Ken Adams, Senior Business Intelligence Consultant at Key2 Consulting
By: Ken Adams

 

Introduction

Disclaimer: Microsoft introduced the project deployment model for Integration Services (SSIS) over 6 years ago with SQL Server 2012. At this point in time, it is likely that you know a lot about project deployment. This post will assume that you do.

Here at Key2, we have a large client whom we manage the ETL operations for. Millions of rows of data are ingested, wrangled, and written to numerous destinations (on a daily basis) to support thousands of users. Our client’s ETL system is mature and very stable. Their system also happens to use the legacy model of SSIS package deployment. Over the last couple of years, we’ve had many discussions about upgrading the packages – which number over 700 – to project deployment.

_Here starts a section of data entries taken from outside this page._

-- ==== Sys2Proof/Certificates/Slice0/Obligations.lean ====
section
/-! DEFINITION. The statements for the provers. -/

open Sys2Proof Sys2Proof.Machine

/-! ### The queue -/

/-- The command at the front of the queue takes effect on the state whose queue is the rest. -/
def Obligations.StepRunsTheFront : Prop :=
  ∀ (s : State) (c : Instr) (rest : List Instr), s.pending = c :: rest → step s = exec c { s with pending := rest }

/-! ### Scalar slots (R51, R54, R55, R57 to R62) -/

/-- The eleven results of R58 write their register, and its six compares write their predicate; of the rest of the core only
the bundle address changes. -/
def Obligations.ScalarResults : Prop :=
  (∀ (s : State) (h : SlotAt) (f : SFields),
     let k := s.core (coreOf h)
     let a := k.getG f.srcA
     let b := k.getG f.srcB + f.imm
     let n := b.toNat % 64
     (s.Acts h (.add f) → Gives (.sAdd h f) s h (k.next.setG f.dst (a + b)))
     ∧ (s.Acts h (.sub f) → Gives (.sSub h f) s h (k.next.setG f.dst (a - b)))
     ∧ (s.Acts h (.mul f) → Gives (.sMul h f) s h (k.next.setG f.dst (a * b)))
     ∧ (s.Acts h (.and f) → Gives (.sAnd h f) s h (k.next.setG f.dst (a &&& b)))
     ∧ (s.Acts h (.or f) → Gives (.sOr h f) s h (k.next.setG f.dst (a ||| b)))
     ∧ (s.Acts h (.xor f) → Gives (.sXor h f) s h (k.next.setG f.dst (a ^^^ b)))
     ∧ (s.Acts h (.shl f) → Gives (.sShl h f) s h (k.next.setG f.dst (a <<< n)))
     ∧ (s.Acts h (.shr f) → Gives (.sShr h f) s h (k.next.setG f.dst (a >>> n)))
     ∧ (s.Acts h (.sar f) → Gives (.sSar h f) s h (k.next.setG f.dst (a.sshiftRight n)))
     ∧ (s.Acts h (.min f) → Gives (.sMin h f) s h (k.next.setG f.dst (if a.toInt ≤ b.toInt then a else b)))
     ∧ (s.Acts h (.max f) → Gives (.sMax h f) s h (k.next.setG f.dst (if a.toInt ≤ b.toInt then b else a))))
  ∧ (∀ (s : State) (h : SlotAt) (f : SFields),
       let k := s.core (coreOf h)
       let a := k.getG f.srcA
       let b := k.getG f.srcB + f.imm
       (s.Acts h (.cmpEq f) → Gives (.sCmpEq h f) s h (k.next.setP f.pdst (decide (a = b))))
       ∧ (s.Acts h (.cmpNe f) → Gives (.sCmpNe h f) s h (k.next.setP f.pdst (decide (a ≠ b))))
       ∧ (s.Acts h (.cmpLt f) → Gives (.sCmpLt h f) s h (k.next.setP f.pdst (decide (a.toInt < b.toInt))))
       ∧ (s.Acts h (.cmpLtu f) → Gives (.sCmpLtu h f) s h (k.next.setP f.pdst (decide (a.toNat < b.toNat))))
       ∧ (s.Acts h (.cmpLe f) → Gives (.sCmpLe h f) s h (k.next.setP f.pdst (decide (a.toInt ≤ b.toInt))))
       ∧ (s.Acts h (.cmpLeu f) → Gives (.sCmpLeu h f) s h (k.next.setP f.pdst (decide (a.toNat ≤ b.toNat)))))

We eventually decided to make the jump for numerous reasons, including:

  • The possibility that Microsoft could pull support for package deployment
  • Additional flexibility for execution of packages
  • New features being released for project and not package deployment

Microsoft has a wizard for upgrading projects from package deployment to project deployment. The wizard actually does a nice job of detecting configurations and migrating those to package and project level parameters. The primary issue we encountered was the desire to convert the package connection managers to project connection managers. This can be clunky, but I’ll illustrate the steps for you. I’ll also share how we used Powershell and SQL Server XQuery to cut the time to complete the upgrade from weeks to hours.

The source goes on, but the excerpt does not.